The 747 Jumbo Jet slowly lifted off the runway at Chicago-O’Hare airport bound for Hong Kong with a flight time of 15 hours and 27 minutes.
The route took us over the Northwest Territory of Canada, and into the Arctic Ocean, north of Alaska. Absolutely one of the most desolate places I have ever seen. There is water visible but the majority of the surface is covered in ice flows. With binoculars, it looks white, barren and featureless. Hard to imagine I am over a frozen part of the world and the next day I would be on a tropical beach.
A slight turn and we head over the vast expanse of Siberia, passing the rugged Cherskogo mountain range in north east Russia. Nine hours into the flight, we are over a vast and barren landscape that transforms into white mountains as we cross the Verkhoyanskiy Mountains and into the Aldan Plateau, just north of Korea.
We cross over the eastern section of the Gobi Desert; a vast expanse of wavy sand. It seems like the majority of the trip has been over remote and desolate uninhabited territory – snow, ice, water, sand, mountains.
After landing in Hong Kong, I boarded another 747 for a flight to Manila. The next day, another plane ride takes me to the southern island of Negros. The aerial view of Manila and its surroundings was nice, lots of homes and the air surrounding the city does not appear to be as polluted as it is in the city.
As we approach landing in Dumaguete, there is only water all around. Part of the runway is man-made and extends a mile into the bay.
A sign at the airport says, “Welcome to Dumaguete.” I am now in a tropical paradise.

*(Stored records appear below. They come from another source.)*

theorem State.chan_setChan (q j : Nat) (x : DmaChan) (hq : q < 1024)
    (h : mapWf (fun _ => ({} : DmaChan)) s.dma.chans = true) : (s.setChan q x).chan j = if j = q then x else s.chan j := by
  unfold State.setChan; rw [if_pos hq]; exact mapGet_set _ _ _ _ _ h

theorem State.carrier_setCarrier (q j : Nat) (x : Carrier) (hq : q < 512)
    (h : mapWf (fun _ => ({} : Carrier)) s.slt.carriers = true) : (s.setCarrier q x).carrier j = if j = q then x else s.carrier j := by
  unfold State.setCarrier; rw [if_pos hq]; exact mapGet_set _ _ _ _ _ h

theorem State.lane_setLane (q j : Nat) (x : Lane) (hq : q < 96)
    (h : mapWf (fun _ => ({} : Lane)) s.ln.lanes = true) : (s.setLane q x).lane j = if j = q then x else s.lane j := by
  unfold State.setLane; rw [if_pos hq]; exact mapGet_set _ _ _ _ _ h

theorem State.port_setPort (q j : Nat) (x : FhPort) (hq : q < 96)
    (h : mapWf (fun _ => ({} : FhPort)) s.fh.ports = true) : (s.setPort q x).port j = if j = q then x else s.port j := by
  unfold State.setPort; rw [if_pos hq]; exact mapGet_set _ _ _ _ _ h

theorem State.stfPort_setStfPort (q j : Nat) (x : StfPort) (hq : q < 12)
    (h : mapWf (fun _ => ({} : StfPort)) s.stf.ports = true) : (s.setStfPort q x).stfPort j = if j = q then x else s.stfPort j := by
  unfold State.setStfPort; rw [if_pos hq]; exact mapGet_set _ _ _ _ _ h

theorem State.binding_setBinding (q j : Nat) (x : Binding) (hq : q < 4096)
    (h : mapWf (fun _ => ({} : Binding)) s.stf.bindings = true) : (s.setBinding q x).binding j = if j = q then x else s.binding j := by
  unfold State.setBinding; rw [if_pos hq]; exact mapGet_set _ _ _ _ _ h

theorem State.vat_setVat (q j : Nat) (x : VatHalf) (hq : q < 2)
    (h : mapWf (fun _ => ({} : VatHalf)) s.cap.halves = true) : (s.setVat q x).vat j = if j = q then x else s.vat j := by
  unfold State.setVat; rw [if_pos hq]; exact mapGet_set _ _ _ _ _ h

theorem State.chanP_setChanP (q j : Nat) (x : PressChan) (hq : q < 16)
    (h : mapWf (fun _ => ({} : PressChan)) s.cap.press = true) : (s.setChanP q x).chanP j = if j = q then x else s.chanP j := by
  unfold State.setChanP; rw [if_pos hq]; exact mapGet_set _ _ _ _ _ h

theorem State.memChan_setMemChan (q j : Nat) (x : MemChan) (hq : q < 16)
    (h : mapWf (fun _ => ({} : MemChan)) s.mm.chans = true) : (s.setMemChan q x).memChan j = if j = q then x else s.memChan j := by
  unfold State.setMemChan; rw [if_pos hq]; exact mapGet_set _ _ _ _ _ h

theorem State.cluster_setCluster (q j : Nat) (x : Cluster) (hq : q < 72)
    (h : mapWf (fun _ => ({} : Cluster)) s.pwr.clusters = true) : (s.setCluster q x).cluster j = if j = q then x else s.cluster j := by
  unfold State.setCluster; rw [if_pos hq]; exact mapGet_set _ _ _ _ _ h

theorem State.engine_setEngine (q j : Nat) (x : Engine) (hq : q < 3)
    (h : mapWf (fun _ => ({} : Engine)) s.engines = true) : (s.setEngine q x).engine j = if j = q then x else s.engine j := by
  unfold State.setEngine; rw [if_pos hq]; exact mapGet_set _ _ _ _ _ h

theorem State.arbiter_setArbiter (q j : Nat) (x : Arbiter) (hq : q < arbiterCount)
    (h : mapWf (fun _ => ({} : Arbiter)) s.spn.arbiters = true) : (s.setArbiter q x).arbiter j = if j = q then x else s.arbiter j := by
  unfold State.setArbiter; rw [if_pos hq]; exact mapGet_set _ _ _ _ _ h

theorem State.fnOf_setFn (q j : Nat) (x : PcieFn) (hq : q < 64)
    (h : mapWf (fun _ => ({} : PcieFn)) s.hp.fns = true) : (s.setFn q x).fnOf j = if j = q then x else s.fnOf j := by
  unfold State.setFn; rw [if_pos hq]; exact mapGet_set _ _ _ _ _ h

Outside the airport, a man with a sign “Cesar Vaughn” greets us, takes our luggage and whisks us off to the resort. On the wall at the check-in desk, was this sign:
Be Honest
Even if others are not
Even if others will not
Even if others cannot
The layout is awesome! My bungalow faces the bay and the grass is like a putting green. The rooms are hardwood and tile and the bed frame is bamboo. The patio is screened in for insect free lounging. The trees are loaded with coconuts and the gentle breeze is wonderful. We had brunch under a grass thatched roof and watched the local fisherman earn a living plying the waters of the bay.
It took me over a day’s travel and four plane changes but it was well worth it. We walked one block to the dive shop called “Scuba Ventures”, met our guide, Sam, and off we went across town to the dive area.